So, the more important question is not the GPA but whether students have met the demanding requirements of the courses they take. Have they learned what we expect them to learn? If they have, then the prevalence of A’s and B’s ought not surprise us.
In short we need to focus less on GPAs or on the old-fashioned grading curve and more on learning outcomes.
Here are some questions that I’ll touch on, recognizing that they deserve more time at a later date. “How can the University give the humanities more support-especially in an age when we are pressured to turn out narrowly-trained job seekers for business and industry?”
First, no university is worthy of the name if it doesn’t have a solid general education program for all its students. At Syracuse, we require students in our professional schools to complete between 36 and 65 credit hours in the arts and sciences out as part of their degree requirements.
Is that enough? Too much? Is it too fragmented? Or just right? I leave it to the faculty to decide. But clearly this is a major opportunity to ensure that we graduate educated people.
Second, universities can emphasize the humanities and sciences in their overall environment. At Syracuse, as I’ve said, we have symposia, lecture series, Arts Adventure, service learning, and a host of other such activities available, which can be offered only on a residential campus.
Third, universities owe students who major in the humanities the chance to develop job-related skills such as mastering technology, communicating effectively and the like. This we do through minors and internships.
To me, the strength of a good university is the extent to which its professional program students graduate with a solid grounding in the liberal arts as well as with a firm base for their chosen profession.
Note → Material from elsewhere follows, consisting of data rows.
-- ==== Sys2Proof/Safety.lean ====
section
/-!
DEFINITION. What counts as a safe state and a safe run, in the terms that the statements use.
-/
namespace Sys2Proof.Machine
open Sys2Proof

/-- The governor's settings and its state stay in their ranges (R376, R379 to R382, R387, R393). -/
def Gov.inv (g : Gov) : Prop :=
  g.op ≤ 7 ∧ g.inForce ≤ 7 ∧ g.hold ≤ 7 ∧ g.cls ≤ 3 ∧ g.opMin ≤ g.opMax ∧ g.opMax ≤ 7 ∧
  800 ≤ g.modCap ∧ g.modCap ≤ 3000 ∧ 1 ≤ g.share ∧ g.share ≤ 65536 ∧ (∀ k, g.fix = some k → k ≤ 7) ∧
  (∀ b, g.pendBudget = some b → 800 ≤ b.1 ∧ b.1 ≤ 3000 ∧ 1 ≤ b.2.2 ∧ b.2.2 ≤ 65536) ∧
  (∀ l, g.pendLimits = some l → l.1 ≤ l.2 ∧ l.2 ≤ 7) ∧ (∀ f, g.pendFix = some f → ∀ k, f = some k → k ≤ 7)

/-- A safe state: the governor is in range. -/
def State.inv (s : State) : Prop := s.dev.gov.inv

/-- What no command may take back: the SVN floor, the revocation fuses, and an owner's counter (R430, R445, R447). -/
def Trust.kept (a b : Trust) : Prop :=
  a.svnFloor ≤ b.svnFloor ∧ b.revoked = a.revoked ∧ (a.owner.isSome = true → a.ownerCtr ≤ b.ownerCtr)

/-- A trip recorded in GOV_TRIP of a region (R392). -/
def Gov.tripped (g : Gov) (r : Nat) : Bool := bit (kgetD g.trips r 0) 63

/-- A command that resets the device cold (R482). -/
def coldReset : Instr → Bool
  | .auxRailLoss => true
  | _ => false

/-- The commands that may reach beyond the core: rails, resets and start-up, the governor's events and commands, the security
engine's streams and updates, and the accesses that write BAR0 registers. -/
def beyondCore : Instr → Bool
  | .auxRailUp | .auxRailLoss | .mainInputAccept | .corePowerGood | .mainInputUvlo | .mainInputRecover | .perstDeassert
  | .pcieConventionalReset | .hotReset | .functionLevelReset | .devResetExec | .stageBootRomDone | .stageFwVerifyDone
  | .fwStagedCopyDone | .stageBistDone _ | .stageHbmTrainingDone _ | .stageLinkTrainingDone _ | .stageLocalMappingDone
  | .govEvaluate | .sensorSample _ | .powerOverLimit | .opRampDone | .thermalTrip _ _ _ | .govBudget _ | .govLimits _ | .govFix _
  | .ideKm _ _ _ _ | .ideStreamInsecure _ | .peerKeys _ | .ownerClaim _ | .ownerCmdLock _ | .ownerCmdUnlock _
  | .ownerCmdRemove _ | .ownerCmdReplace _ | .fwBegin _ | .fwBlock _ | .fwCommit _ | .fwAbort _
  | .injArm _ _ _ | .errFlagsClear _ _ _ | .errFirstClear _ _ _ | .errActionClear _ _ _ | .bar0FaultClear _ _
  | .bar0ReservedAccess _ _ _ | .registerWrite _ _ _ => true
  | _ => false

/-- The core changed, all else kept. -/
def Dev.setC (d : Dev) (c : Core) : Dev := { d with c := c }
def State.setC (s : State) (c : Core) : State := { s with dev := { s.dev with c := c } }
/-- The device changed, the queue kept. -/
def State.setD (s : State) (d : Dev) : State := { s with dev := d }

/-- A packet stands taken, next of its group, and passes every check of R414: the command that is due. -/
def Core.due (c : Core) (k : Cmd) (p : Packet) : Prop :=
  p.opcode.toNat = k.op ∧ p ∈ c.taken ∧ c.blocked p = false ∧ ({ c with taken := c.taken.erase p } : Core).check k p = none

/-- The core as such a command begins: the packet is taken out of those that wait. -/
def Core.begun (c : Core) (p : Packet) : Core := { c with taken := c.taken.erase p }

/-- A command of table row `k` under its own opcode begins with core `c`: its packet was due (R410, R414), or it arrives at a
working port, below the limit of R411 and behind no command of its group, and passes every check. -/
def Dev.begins (d : Dev) (k : Cmd) (p : Packet) (c : Core) : Prop :=
  (d.c.due k p ∧ c = d.c.begun p) ∨
  (p.opcode.toNat = k.op ∧ p ∉ d.c.taken ∧ d.portUp = true ∧ (d.c.devState = .stopped → k.op = 0x103) ∧ d.c.inflight < 1024 ∧
    d.c.blocked p = false ∧ d.c.check k p = none ∧ c = d.c.arrive p)

/-- The handle in a command's first parameter names object `o`, index `i`, of the command's context `x` (R226). -/
def Core.names (c : Core) (p : Packet) (x : Ctx) (i : Nat) (o : Obj) : Prop :=
  c.ctx? p.ctxNum = some x ∧ x.objOf p.ctxNum (p.arg 0) = some (i, o)

/-- The command's context has a page table that reaches a range of entries (R221). -/
def Core.hasPages (c : Core) (p : Packet) (x : Ctx) (first count : Nat) : Prop :=
  c.ctx? p.ctxNum = some x ∧ 8 ∉ x.absent ∧ ∃ e, x.kvEntries = some e ∧ first + count ≤ e

/-- No injection is armed at any detector of a block (R463). -/
def Core.unarmed (c : Core) (b : SUnit) : Prop := ∀ det, bit (c.rget (injAddr b det)) 63 = false

/-- A vector action of opcode `op` runs at a cell, its operands are located, no handshake window holds it back, nothing it writes
meets what it reads, and no injection is armed there (R88, R89, R153, R177, R464). -/
def Core.vecReady (c : Core) (cell op : Nat) (prep : Core → UnitId → ActionInst → Except (Nat × Nat) VecJob) (r : RunAct)
    (j : VecJob) : Prop :=
  c.active (.cell cell .v) op = some r ∧ prep c (.cell cell .v) r.a = .ok j ∧ c.held cell r.a.inst j.reads j.writes = false ∧
  j.clash = false ∧ c.unarmed (.cell cell)

/-- The core once such an action has reached its completion point: its effect, its census counts and events, its column (R83). -/
def Core.vecDone (c : Core) (cell : Nat) (r : RunAct) (j : VecJob) : Core :=
  ((j.go c).1.report (.cell cell .v) r.a (j.go c).2).actDone (.cell cell .v)

/-- The same for a PRODUCT of the F or B engine. -/
def Core.prodReady (c : Core) (cell : Nat) (k : CellUnit) (op : Nat) (r : RunAct) (j : ProdJob) : Prop :=
  c.active (.cell cell k) op = some r ∧ c.prepProduct cell (.cell cell k) r.a = .ok j ∧
  c.held cell r.a.inst j.reads [j.dst] = false ∧ j.clash = false ∧ c.unarmed (.cell cell)

/-- No injection is armed at a unit, at its die or at its region (R457, R464). -/
def Core.pathUnarmed (c : Core) (u : UnitId) : Prop :=
  c.unarmed u.sunit ∧ c.unarmed (.die u.die) ∧ c.unarmed (.region (dieRegion u.die))

/-- A table-loading command's entries `es` are read from the object of its third parameter, lie within the table, pass the table's
own check in the context's table as it will stand, and the table has a place, which gives core `c1` (R195, R259, R370, R493). -/
def Core.loads (c : Core) (p : Packet) (tab size limit plots err : Nat) (ok : Ctx → (Nat → Nat) → Nat → Except Nat Bool)
    (c1 : Core) (es : List Nat) : Prop :=
  ∃ x b, c.ctx? p.ctxNum = some x ∧ p.arg 0 + p.arg 1 ≤ limit ∧
    (c.checkObj p.ctxNum (p.arg 2) 0 (size * p.arg 1)).byHandle p.ctxNum (p.arg 2) 0 (size * p.arg 1) err = .ok b ∧
    es = (List.range (p.arg 1)).map (fun i => ofLe ((b.drop (size * i)).take size)) ∧
    (∀ i, i < p.arg 1 → ok x (fun e => if p.arg 0 ≤ e ∧ e < p.arg 0 + p.arg 1 then es.getD (e - p.arg 0) 0 else x.ahead tab e)
      (es.getD i 0) = .ok true) ∧
    (c.checkObj p.ctxNum (p.arg 2) 0 (size * p.arg 1)).needTable p.ctxNum (if tab = tSched then tPlan else tab) plots = some c1

end Sys2Proof.Machine
end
The strength of a good university is also dependent on its ability to provide majors in the humanities and other liberal arts with marketable skills.
The Rankings Game Now for my least favorite subject-the rankings game. Specifically, the U.S. News & World Report rankings game.
What would it take to move us to the top 25 national universities level? Two things are true. The current ranking systems are flawed, some more than others. And this is a country that loves to rank, whether that’s for the most popular pudding mix or the so-called “best” universities and colleges. Incidentally, the U.S. News system, with all its flaws, is one of the better ones.
A recent article in the Washington Monthly was titled “U.S. News College Rankings Measure Everything but What Matters … And Most Universities Don’t Seem to Mind.” The authors report that U.S. News and other guides pay little attention to measures of learning or to good educational practices. In short, they pay little attention to what matters. They say that’s like measuring the quality of a restaurant according to its silverware and lighting, ignoring the taste and presentation of the food.
Don’t forget that the U.S. News rankings weigh most heavily (25 percent) an institution’s reputation, a very loose term, if I say so myself, as perceived by current provosts, presidents, chancellors and deans of admission. All good people, of course. But there is no way that they can avoid being influenced by where they went to undergraduate and graduate school.
Another key factor in reaching the top of the reputational list is the amount of federal funding received for research and development. Not an unimportant factor, but also not an indicator of quality of the undergraduate experience.
I don’t mean to belabor this point, but I offer this tongue-in-cheek guide for rising in the rankings. I hate to admit it, but one of these is actually followed-not here, of course.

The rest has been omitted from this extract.